In court papers, Paxton said that he has learned that "on or about Thursday, December 3, or Friday, December 4, a group of Syrian refugees are scheduled to arrive in Texas."
He said that the International Rescue Committee intends to help resettle the refugees in Dallas. Paxton said that the Refugee Act of 1980 requires that the federal government "shall consult regularly" with state and local governments and private nonprofit voluntary agencies concerning the intended distribution of refugees and the government has failed to do so.
"While Texans are compassionate to our core, and take in more refugees than any other state, significant security concerns have been raised about President Obama's plans to admit 10,000 Syrian refugees this fiscal year, nationwide," Paxton said in a statement. "The federal government's stated inability to run effective background checks on these refugees, entering the United States from one of the world's most potent hotbeds of terrorism, puts all Texans at risk."

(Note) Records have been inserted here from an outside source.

/-- LDFE: the bytes, the test and, without KEEP, the clearing of the bit in one step (R454). -/
def loadFull (k : Nat) (x : XCmd) (keep : Bool) : A Done := do
  releaseFor k x
  let g ← readEa k x.ea 8 1
  acquireFor k x
  if g.lame = 2 then do
    noteLame k 2
    pure (.data ⟨0, 2⟩ 0)
  else do
    let s ← aGet
    let a := if eaTag x.ea = 1 then some ((s.ctx k).scratch (eaOff x.ea)) else (s.remoteTarget k x.ea 8).map (fun t => (s.ctx t).scratch (eaOff x.ea))
    match a with
    | none => pure (.data ⟨0, 2⟩ 0)
    | some a =>
      if !s.mem.isFull a then pure .empty
      else do
        noteLame k g.lame
        if !keep then aMod (fun s => { s with mem := s.mem.drain a 8 })
        pure (.data ⟨if g.lame = 0 then BitVec.ofNat 2112 (leNat g.val) else 0, g.lame⟩ 0)

/-! ## Stores (R252, R452 to R454, R464) -/

/-- Bytes stored at an address, or held in guarded mode (R252); an STFE sets its granule's bit (R454). -/
def store (k : Nat) (x : XCmd) (b : List Byte) (fe : Bool) : A Done := do
  releaseFor k x
  let s ← aGet
  if x.guarded && (s.ctx k).guarded then aMod (fun s => s.modCtx k (fun c => c.hold x.ea b fe false))
  else do
    if eaTag x.ea = 0 then readyWrite k (s.ctx k).stall (eaVa x.ea) b.length 2
    writeEa k x.tok x.ea b false fe x.attr
  pure .done

/-- FECLR (R454): the bits of the granules of a range of scratch cleared. -/
def clearFull (k : Nat) (x : XCmd) : A Done := do
  let n := x.v1.toNat
  if n = 0 then pure .done
  else if eaTag x.ea = 1 then do
    let _ ← readScratch k (eaOff x.ea) n 1
    aMod (fun s => { s with mem := s.mem.drain ((s.ctx k).scratch (eaOff x.ea)) n })
    pure .done
  else do
    let s ← aGet
    match s.remoteTarget k x.ea n with
    | some t => aMod (fun s => { s with mem := s.mem.drain ((s.ctx t).scratch (eaOff x.ea)) n })
    | none => noteLame k 2
    pure .done

/-! ## Atomics (R253, R254, R460) -/

/-- The code of an atomic: 0 AADD to 8 AFADD, in the order of R460. -/
def atomCode : Instr → Option Nat
  | .aadd _ _ _ _ => some 0 | .amin _ _ _ _ => some 1 | .amax _ _ _ _ => some 2 | .aand _ _ _ _ => some 3 | .aor _ _ _ _ => some 4
  | .axor _ _ _ _ => some 5 | .axchg _ _ _ _ => some 6 | .acas _ _ _ _ => some 7 | .afadd _ _ _ _ => some 8
  | _ => none

/-- The sum of two codes of a format as an atomic unit forms it: RNE, NONSAT, no flags (R457, R460). -/
def addCodes (f : Fmt) (a b : Nat) : Nat :=
  if f.isInt then (a + b) % 2 ^ f.bits else (roundTo f .rne false 0 (addVal .rne (decode f a) (decode f b)).1).1

/-- The new value of an atomic of n bytes, and whether ACAS stores (R460). Codes from 16 on are the element additions of TSCADD, by
FMT. -/
def atomNew (code n old v v2 : Nat) : Nat × Bool :=
  let w := 8 * n
  match code with
  | 0 => ((old + v) % 2 ^ w, true)
  | 1 => (if sextNat v w < sextNat old w then v else old, true)
  | 2 => (if sextNat old w < sextNat v w then v else old, true)
  | 3 => (Nat.land old v, true)
  | 4 => (Nat.lor old v, true)
  | 5 => (Nat.xor old v, true)
  | 6 => (v, true)
  | 7 => if old = v then (v2, true) else (old, false)
  | 8 => (addCodes .fp32 old v, true)
  | c =>
    match fmtOf (c - 16) with
    | some f => (addCodes f old v, true)
    | none => (old, false)

/-- An atomic done on bytes of this module: a poisoned target keeps its value (R254). Answers the old value. -/
def State.atomicAt (s : State) (a n code v v2 : Nat) : State × Lamed Nat :=
  if s.mem.poisoned a n then (s, ⟨0, 3⟩)
  else
    let old := leNat (s.mem.read a n)
    ({ s with mem := s.mem.store a (leBytes n (atomNew code n old v v2).1) }, ⟨old, 0⟩)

Paxton said the federal government has not fulfilled their burden to consult with Texas ahead of the refugee relocation.
"The point of this lawsuit is not about specific refugees, it is about protecting Texans by ensuring that the federal government fulfills its obligation to properly vet the refugees and cooperate and consult with the state," he said.

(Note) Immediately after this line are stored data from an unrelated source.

-- ==== Sys2Proof/Machine/Whiffle.lean ====
section
/-! DEFINITION. Machine/Whiffle.lean: the whiffletree and the row sequencer: gang start, accumulation, the epilogue and its store,
pass boundaries, the collector's drain and the resumption (R308, R310, R423, R429 to R435). -/

namespace Sys2Proof.Machine

/-! ## Gang start (R417, R423, R425, R430, R431) -/

/-- The bias row read through the tail's translation (R430): its codes, or failure; a fault halts it. -/
def State.readBias (s : State) (gi : Nat) : State :=
  match s.gangs.get? gi with
  | none => s
  | some g =>
    if g.bias.isSome || g.halted.isSome then s
    else
      let k := g.tailKey
      match (withDead k g.dead <| orRefused 128 (readEa k (BitVec.ofNat 64 (bits (cfgW g.epi 2) 48 0)) 128 1)) s with
      | (.ok x, t) =>
        t.modGang gi (fun g => { g with bias := some (if x.lame = 0 then some ((chunks 4 32 x.val).map leNat) else none), dead := [] })
      | (.error (.fault va kind acc), t) =>
        (t.modGang gi (fun g => { g with halted := some (va, kind, acc) })).reportFault (t.ctx k).asid va kind acc
      | (.error _, t) => t

/-- The tail's slot OSLOT as it stands at gang start, when the nest stores to a tensor (R423, R431). -/
def startSlot (tail : Ctx) : Option (Option TSlot) :=
  if epiMode tail.nest.epi != 2 then some none
  else
    match tail.slots.get? (bits (cfgW tail.nest.epi 3) 23 20) with
    | some t => if t.valid && t.fmt == epiFmt tail.nest.epi then some (some t) else none
    | none => none

/-- A nest that starts afresh. -/
def State.startFresh (s : State) (w : Waiting) : State :=
  let tail := s.ctx (w.keys.getLastD 0)
  match startSlot tail with
  | none => (s.rejectArms w.keys 2).gather
  | some o =>
    let whiff := stallDieRow (nestTail w.cfg)
    let s1 := if tail.nest.mode.getLsbD 2 then (List.range 1024).foldl (fun s e => s.accClear whiff e) s else s
    let g : Gang :=
      { row := stallRow (nestHead w.cfg), members := w.keys.map (fun k => { key := k, stall := (s.ctx k).stall }), cfg := w.cfg,
        epi := tail.nest.epi, mode := tail.nest.mode, depth := armDepth tail, oslot := o,
        bias := if bit (cfgW tail.nest.epi 0) 13 then none else some none,
        fpend := w.keys.any (fun k => (s.ctx k).nest.fpend) }
    let s2 : State := { s1 with gangs := s1.gangs.put w.order g }
    let s3 := w.keys.foldl (fun s k =>
      (s.modNest k (fun n => { n with st := .running, gang := some w.order, gathered := false, fpend := false })).setLatch (s.ctx k).stall false {}
        |>.setLatch (s.ctx k).stall true {}) s2
    (s3.readBias w.order).gather

/-- A drained nest goes on (R435): its entries refilled, its latches filled again, or in manual mode as they were (DEDUCED, log entry
65), and thawed unless a program had frozen it. -/
def State.startAgain (s : State) (gi : Nat) : State :=
  match s.gangs.get? gi with
  | none => s
  | some g =>
    let s1 := (g.saved.getD []).foldl (fun s e => s.accPut g.whiff e.1 e.2) s
    let s2 := s1.modGang gi (fun g =>
      { g with saved := none, byCollector := false, stopping := false, base := g.pass,
               members := g.members.map (fun m => if g.manual then m else { m with fill := m.pass, fillAt := none, free0 := 0, free1 := 0 }) })
    let s3 := s2.modNests gi (fun n => { n with st := if g.frozen then .frozen else .running })
    let s4 := g.members.foldl (fun s m =>
      if g.manual then (s.setLatch m.stall false m.kept0).setLatch m.stall true m.kept1
      else (s.setLatch m.stall false {}).setLatch m.stall true {}) s3
    s4.push (g.stores.map (fun _ => .epilogue gi))

/-- NEST_GANG_START: the gang with a place in the order of R417 starts when its resources are granted. -/
def State.gangStart (s : State) (order : Nat) : State :=
  match s.waiting.find? (fun w => w.order == order && w.gang.isNone) with
  | some w => if s.mayStart w then s.startFresh w else s
  | none => s

/-- NEST_RESUME: a drained gang whose members have all resumed gets its resources again. -/
def State.nestResume (s : State) (gi : Nat) : State :=
  match s.waiting.find? (fun w => w.gang == some gi) with
  | some w => if s.mayStart w then s.startAgain gi else s
  | none => s

/-! ## Accumulation (R282, R429) -/

/-- What the end of a pass brings at the whiffletree: the store of a finished group, or the end of a nest that stores nothing. -/
def State.passDone (s : State) (gi : Nat) (g : Gang) (p : Nat) : State :=
  if (p + 1) % nestR g.cfg != 0 then s
  else if epiMode g.epi != 0 then
    (s.modGang gi (fun g => { g with stores := g.stores ++ [{ group := p / nestR g.cfg }] })).push [.epilogue gi]
  else if p + 1 == nestP g.cfg then s.endGang gi .done
  else s

/-- WHIFFLETREE_ACCUMULATE: the oldest sums that have reached the whiffletree are added into their entry, each with one rounding. -/
def State.accumulate (s : State) (gi : Nat) : State :=
  match s.gangs.get? gi with
  | none => s
  | some g =>
    match g.flight.find? (fun f => f.next == g.members.length && f.ready ≤ s.clock) with
    | none => s
    | some f =>
      let e := f.pass / nestR g.cfg % 2 * 512 + f.row
      let old := s.accGet g.whiff e
      let vals := (old.vals.zip f.sums).map (fun p => addCodes .fp32 p.1 p.2)
      let s1 := s.accPut g.whiff e { vals := vals, poison := old.poison || f.poison }
      let s2 := s1.modGang gi (fun g => { g with flight := g.flight.erase f, touched := setAdd g.touched e })
      if f.row + 1 == nestC0 g.cfg then s2.passDone gi g f.pass else s2

/-! ## The epilogue (R430, R432) -/

/-- The FP32 code of a value. -/
def fp32Of (v : Val) : Nat := (roundTo .fp32 .rne false 0 v).1

/-- x[c] of an output row. -/
def epiValue (e : List DWord) (bias : Option (List Nat)) (v c : Nat) : Val :=
  let e0 := cfgW e 0
  let y1 := if bit e0 12 then fp32Of (mulVal (decode .fp32 v) (decode .fp32 (bits (cfgW e 1) 31 0))).1 else v
  let y2 := if bit e0 13 then fp32Of (addVal .rne (decode .fp32 y1) (match bias with
    | some b => decode .fp32 (b.getD c 0)
    | none => .nan false)).1 else y1
  let x := decode .fp32 y2
  match bits e0 11 10 with
  | 1 => if !x.isNan && x.sign then .fin false 0 0 else x
  | 2 => decode .fp32 (fp32Of (transVal .tanh x).1)
  | 3 => decode .fp32 (fp32Of (silu x))
  | _ => x

/-- The format of an OFMT code (R420): FMT codes, with 8 the MXINT8 element. -/
def outFmt (f : Nat) : Fmt := if f = 8 then .mxi8 else (fmtOf f).getD .fp32

/-- An output row: its codes, and for an MX row its scale (R430). -/
def epiRow (e : List DWord) (bias : Option (List Nat)) (stream : Nat) (v : List Nat) : List Nat × Option Nat :=
  let e0 := cfgW e 0
  let xs := (List.range 32).map (fun c => epiValue e bias (v.getD c 0) c)
  let rm := if bit e0 8 then Rm.sr else .rne
  let draw := fun c => srMix (srSeedState (cfgW e 6) (BitVec.ofNat 64 (stream % 2 ^ 32)) c + gold)
  let f := outFmt (epiFmt e)
  if epiFmt e ≤ 2 then (xs.zipIdx.map (fun x => (roundTo f rm (bit e0 9) (draw x.2) x.1).1), none)
  else
    let k := mxScale xs f
    if k = 0xFF then (List.replicate 32 0, some k)
    else (xs.zipIdx.map (fun x => (mxElement f k rm (bit e0 9) (draw x.2) x.1).1), some k)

The International Rescue Committee said in a statement that it has "worked in coordination with Texas officials for 40 years."

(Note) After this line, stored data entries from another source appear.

/-- A conversion of a sensor (R35). -/
def State.convert (s : State) (i code : Nat) : State :=
  let kind := i % 6
  let r := setBit (setBits (s.reg (.tsense i)) 11 0 code) 16 true
  let alarm := kind == 0 && tempCode 110 ≤ code
  let s1 := s.setReg (.tsense i) (if alarm then setBit r 17 true else r)
  let s2 := if alarm then
      ((paddockRows (i / 384) (i / 6 % 64)).foldl (fun s row => s.setField (.rowpwr row) 14 8 8) s1).raiseInt 2
    else s1
  if tooHot kind code then s2.shutdown else s2

/-- CAPTH of a row after its governing sensor's reading: down by 4 from 90 °C, up by 1 below 87 °C (R35). -/
def State.rowThermal (s : State) (row : Nat) : State :=
  let sensors := (List.range 8).map (fun c => sensorIx (row / 32) (row % 32 / 4 * 8 + c) 0)
  let cap := bits (s.reg (.rowpwr row)) 14 8
  match s.hottest sensors with
  | none => s
  | some t =>
    if tempCode 90 ≤ t then s.setField (.rowpwr row) 14 8 (Nat.max 8 (cap - 4))
    else if t < tempCode 87 then s.setField (.rowpwr row) 14 8 (Nat.min 64 (cap + 1))
    else s

/-- Doubled refresh of a DRAM layer of a quarter: from 85 °C until below 80 °C. -/
def State.layerThermal (s : State) (q layer : Nat) : State :=
  match s.hottest ((List.range 64).map (fun pd => sensorIx q pd (2 + layer))) with
  | none => s
  | some t =>
    if tempCode 85 ≤ t then { s with hot2x := setAdd s.hot2x (q * 4 + layer) }
    else if t < tempCode 80 then { s with hot2x := s.hot2x.filter (· ≠ q * 4 + layer) }
    else s

/-- THERMSTEP for the greatest DRAM reading: 0b10 from 100 °C until below 95 °C, at least 0b01 from 95 °C until below 90 °C. -/
def thermStep (cur t : Nat) : Nat :=
  if tempCode 100 ≤ t then 2
  else if tempCode 95 ≤ t then (if cur = 2 then 2 else 1)
  else if tempCode 90 ≤ t then Nat.min cur 1
  else 0

/-- The DRAM rules of a quarter: refresh, HOT2X and THERMSTEP (R35). -/
def State.dramThermal (s : State) (q : Nat) : State :=
  let s1 := (List.range 4).foldl (fun s l => s.layerThermal q l) s
  let r := setBit (s1.reg (.dramclk q)) 5 (s1.hot2x.any (fun x => x / 4 == q))
  match s1.hottest ((List.range 64).flatMap (fun pd => (List.range 4).map (fun l => sensorIx q pd (2 + l)))) with
  | none => s1
  | some t => (s1.setReg (.dramclk q) (setBits r 9 8 (thermStep (bits r 9 8) t))).ratioStart q

/-- The thermal controller of a row, every 100 µs; a reading past the shutdown threshold removes power (R35). -/
def State.thermalTick (s : State) (row : Nat) : State :=
  let q := row / 32
  let hot := (List.range 8).any (fun c => (List.range 6).any (fun kind =>
    (s.sensor (sensorIx q (row % 32 / 4 * 8 + c) kind)).any (tooHot kind)))
  if hot then s.shutdown else (s.rowThermal row).dramThermal q

/-! ## Shadow latches (R37, R38, R307) -/

/-- The bit of PIPES for a point of R37. -/
def pointBit : ShadowPoint → Nat
  | .s => 0 | .v => 1 | .array => 2 | .link => 2 | .x => 3

/-- A result with its value lame, cause UE. -/
def RegWrite.ue : RegWrite → RegWrite
  | .s r x => .s r { x with lame := 3 }
  | .a r x => .a r { x with lame := 3 }
  | .n r x => .n r { x with lame := 3 }
  | .p r x => .p r { x with lame := 3 }
  | .k r x => .k r { x with lame := 3 }
  | .v o x => .v o { x with lame := 3 }
  | .push ch page rec x => .push ch page rec { x with lame := 3 }
  | .j r x => .j r { x with lame := 3 }
  | .vclr o => .vclr o
  | .hitch i => .hitch i

/-- A landing-queue entry with every result lame, cause UE; what a command would bring comes too late for it. -/
def Landing.ue (e : Landing) : Landing := { e with tok := none, writes := e.writes.map RegWrite.ue }

/-- The results of the latest group of a context on a pipe land lame, cause UE; in the X pipe those too that its commands deliver to a
channel (R307). -/
def State.spoilPipe (s : State) (key pipe : Nat) : State :=
  s.modCtx key (fun c =>
    { c with land := c.land.map (fun e => if e.seq / 4 == c.seq && (e.word.extractLsb' 28 2).toNat == pipe then e.ue else e),
             xq := c.xq.map (fun x => if pipe == 3 && x.seq / 4 == c.seq then { x with ue := true } else x) })

/-- The sums that a stall's array, or its link, made in its latest step carry POISON (R307). -/
def State.spoilSums (s : State) (st : Nat) : State :=
  { s with gangs := s.gangs.map (fun g =>
      match g.2.members.findIdx? (fun m => m.stall == st) with
      | none => g
      | some i =>
        match (g.2.flight.filter (fun f => f.next == i + 1)).getLast? with
        | none => g
        | some f => (g.1, { g.2 with flight := g.2.flight.map (fun x => if x = f then { x with poison := true } else x) })) }

/-- A detection of a pipe as SHADOWCNT holds it (R38). -/
def countShadow (r : DWord) (bit : Nat) : DWord := setBit (setBits r 23 0 (holdAt 0xFFFFFF (bits r 23 0 + 1))) (24 + bit) true

/-- A detection: it counts in SHADOWCNT and stretches the next cycle of the row domain, in which the pipe's cycle is replayed; a third in
a row ends the replays and spoils the result of the pipe's cycle. A retired position's count does not change (R37, R38, R134, R307). -/
def State.shadowDetect (s : State) (st : Nat) (point : ShadowPoint) (key : Nat) (third : Bool) : State :=
  match s.physStall st with
  | none => s
  | some p =>
    let s1 : State := { s.setReg (.shadowcnt p) (countShadow (s.reg (.shadowcnt p)) (pointBit point)) with
      shadowSeen := s.shadowSeen.put p (s.shadowSeen.getD p 0 + 1), shadowNow := s.shadowNow ++ [(p, pointBit point)] }
    if !third then { s1 with stretchNext := setAdd s1.stretchNext (stallDieRow st) }
    else
      match point with
      | .s => s1.spoilPipe key 0
      | .v => s1.spoilPipe key 1
      | .x => s1.spoilPipe key 3
      | .array | .link => s1.spoilSums st

/-- A write of SHADOWCNT with CLEAR: what has been detected in this cycle stays counted (R38). -/
def State.clearShadow (s : State) (st : Nat) (v : DWord) : State :=
  match s.physStall st with
  | some p =>
    if bit v 31 then s.setReg (.shadowcnt p) ((s.shadowNow.filter (fun d => d.1 == p)).foldl (fun r d => countShadow r d.2) 0) else s
  | none => s

/-! ## Wear samples (R136 to R138) -/

/-- A position serves a logical column. -/
def State.serves (s : State) (p : Nat) : Bool := (s.stallOfPhys p).isSome

/-- WEAR for relative changes in parts per million of pairs A and B and of the EM line (R136; DESIGN CHOICE, log entry 24). -/
def wearOf (fa fb em : Nat) : Nat :=
  Nat.min 65535 (Nat.max (65535 * Nat.max fa fb / 50000) (65535 * em / 100000))

/-- A sample of a stall in service: WEAR, and the moves of its state that R137 names. -/
def State.wearSample (s : State) (p fa fb em : Nat) : State :=
  if !s.serves p then s
  else
    let seen := s.shadowSeen.getD p 0
    let s0 : State := { s with shadowSeen := s.shadowSeen.del p }
    let r := s0.reg (.stallwear p)
    let cur := s0.physState p
    let wear := Nat.max (bits r 15 0) (wearOf fa fb em)
    let state := if 61440 ≤ wear then Nat.max 2 cur else if 49152 ≤ wear ∨ 64 < seen then Nat.max 1 cur else cur
    s0.writeWear p (setBits (setBits r 15 0 wear) 33 32 state &&& ~~~(fmask 63 63))

/-- Cycles of an hour. -/
def hourCycles : Nat := 700000000 * 3600

/-- The module's powered-on hours (R138). -/
def State.hours (s : State) : Nat := s.nv.hours + s.clock / hourCycles

/-- THRESH of every stall (R138). -/
def State.threshUpdate (s : State) : State :=
  let t := Nat.min 65535 (65535 * s.hours / 61320 + 2048)
  (List.range 4352).foldl (fun s p => s.setField (.stallwear p) 31 16 t) s

/-! ## Errors of stored bits (R23, R137, R298, R302; DESIGN CHOICE, log entry 60) -/

/-- An uncorrectable SRAM or latch error in a stall; the second within 24 hours drains it (R137). -/
def State.sramError (s : State) (st : Nat) : State :=
  match s.physStall st with
  | none => s
  | some p =>
    let again := (s.sramErrAt.get? p).any (fun t => s.clock < t + 24 * hourCycles)
    let s1 : State := { s with sramErrAt := s.sramErrAt.put p s.clock }
    if again && s1.physState p < 2 then (s1.setReg (.stallwear p) (setBits (s1.reg (.stallwear p)) 33 32 2)).stateChanged p 2 else s1

/-- The stall whose scratch holds a granule. -/
def granuleStall (g : Nat) : Option Nat :=
  if 2 ^ 44 ≤ 16 * g ∧ 16 * g < 2 ^ 44 + 4096 * 2 ^ 21 then some ((16 * g - 2 ^ 44) / 2 ^ 21) else none

/-- Bits that a register file or the landing queue delivers for what it cannot correct are as read: free, by the fresh counter, with the
value lame, cause UE (R298; log entry 11). -/
def upsetWord (fresh : Nat) : Lamed DWord := ⟨(Config.uncorrectedBits fresh).setWidth 64, 3⟩

/-- A register of a context, by its index in the lame map of R311 and after it the vector allocation, read as it cannot be corrected. -/
def Files.upset (f : Files) (ix fresh : Nat) : Files :=
  let r : RIdx := BitVec.ofNat 5 ix
  let b : BitVec 3 := BitVec.ofNat 3 (ix - 100)
  let u := Config.uncorrectedBits fresh
  if ix < 32 then { f with s := rset f.s r (upsetWord fresh) }
  else if ix < 64 then { f with a := rset f.a r (upsetWord fresh) }
  else if ix < 96 then { f with n := rset f.n r (upsetWord fresh) }
  else if ix < 100 then { f with j := jset f.j (BitVec.ofNat 2 ix) (upsetWord fresh) }
  else if ix < 108 then { f with k := pset f.k b ⟨u.setWidth 256, 3⟩ }
  else if ix < 116 then { f with p := pset f.p (BitVec.ofNat 3 (ix - 108)) ⟨u.getLsbD 0, 3⟩ }
  else { f with v := f.v.put (ix - 116) ⟨u, 3⟩ }

/-- An error that strikes stored bits: one bit of a granule is corrected; two poison it; a latch bank becomes poisoned, so that the sums of
its passes carry POISON; a register or a queued result reads lame, cause UE (R23, R302). -/
def State.upset (s : State) (u : Upset) : State :=
  match u with
  | .granule _ false => s
  | .granule g true =>
    let s1 : State := { s with mem := s.mem.taint (16 * g) 16 }
    match granuleStall g with
    | some st => s1.sramError st
    | none => s1
  | .latch st b =>
    let l := s.latch st b
    (s.setLatch st b { l with poison := true }).sramError st
  | .register k ix => ({ s with fresh := s.fresh + 1 } : State).modCtx k (fun c => { c with f := c.f.upset ix s.fresh })
  | .landing k seq => s.modCtx k (fun c => { c with land := c.land.map (fun e => if e.seq = seq then e.ue else e) })

/-! ## Meanings -/

/-- DRAMCLK_STEP_WRITE (R26). -/
def execDramclkStepWrite (m : Master) (q : Nat) (v : Word) (s : State) : Host.Outcome State Fault Refusal :=
  .next (s.blockWrite m (fun s => s.writeDramclk q (v.setWidth 64) 0xFFFFFFFF))
/-- RATIO_CHANGE_START (R27). -/
def execRatioChangeStart (q : Nat) (s : State) : Host.Outcome State Fault Refusal := .next (s.ratioStart q)
/-- RATIO_CHANGE_END (R27). -/
def execRatioChangeEnd (q : Nat) (s : State) : Host.Outcome State Fault Refusal := .next (s.ratioEnd q)
/-- DRAM_REFRESH (R25): it changes nothing that a program, a master or firmware sees. -/
def execDramRefresh (_stall : Nat) (s : State) : Host.Outcome State Fault Refusal := .next s
/-- CAPEFF_UPDATE (R31). -/
def execCapeffUpdate (row : Nat) (s : State) : Host.Outcome State Fault Refusal := .next (s.capeff row)
/-- GROOM_CREDIT_REFILL (R124). -/
def execGroomCreditRefill (stall : Nat) (s : State) : Host.Outcome State Fault Refusal := .next (s.refillCredit stall)
/-- POWER_CONTROL_TICK (R34). -/
def execPowerControlTick (watts : BitVec 12) (s : State) : Host.Outcome State Fault Refusal := .next (s.powerTick watts.toNat)
/-- TEMP_CONVERSION (R35). -/
def execTempConversion (sensor : Nat) (code : BitVec 12) (s : State) : Host.Outcome State Fault Refusal :=
  .next (s.convert sensor code.toNat)
/-- THERMAL_CONTROL_TICK (R35). -/
def execThermalControlTick (row : Nat) (s : State) : Host.Outcome State Fault Refusal := .next (s.thermalTick row)
/-- SHADOW_LATCH_DETECT (R307). -/
def execShadowLatchDetect (stall : Nat) (point : ShadowPoint) (key : Nat) (third : Bool) (s : State) : Host.Outcome State Fault Refusal :=
  .next (s.shadowDetect stall point key third)
/-- SHADOWCNT_CLEAR (R38). -/
def execShadowcntClear (m : Master) (stall : Nat) (s : State) : Host.Outcome State Fault Refusal :=
  .next (s.blockWrite m (fun s => s.clearShadow stall 0x80000000))
/-- WEAR_SAMPLE (R136). -/
def execWearSample (pos fa fb em : Nat) (s : State) : Host.Outcome State Fault Refusal := .next (s.wearSample pos fa fb em)
/-- THRESH_UPDATE (R138). -/
def execThreshUpdate (s : State) : Host.Outcome State Fault Refusal := .next s.threshUpdate
/-- LIFE_RECORD_WRITE (R136). -/
def execLifeRecordWrite (s : State) : Host.Outcome State Fault Refusal := .next s.lifeRecord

"Refugees are victims of terror, not terrorists, and the families we help have always been welcomed by the people of Texas," it said. "The IRC acts within the spirit and letter of the law, and we are hopeful that this matter is resolved soon."
Legal experts say that the federal government has broad discretion concerning who gets to come into the country and that the states cannot block their borders, although they can make things more complicated.
Supporters of the refugees say that Paxton misunderstands federal law.
"The state is itself failing to 'cooperate' with the federal program and the local agencies," said Omar Jadwat of the ACLU's Immigrants' Right Project yesterday when Texas threatened legal action.
"The provision the state is relying on doesn't say cooperation is a one-way street -- that the state calls the shots and others fall in line," Jadwat said. "It talks about various entities, including the state, cooperating 'with one another.' If that's not happening here, it's because of the state's immoral, illegal and unconstitutional policy of discriminating on the basis of national origin -- not because of any failure of the agencies to do their part."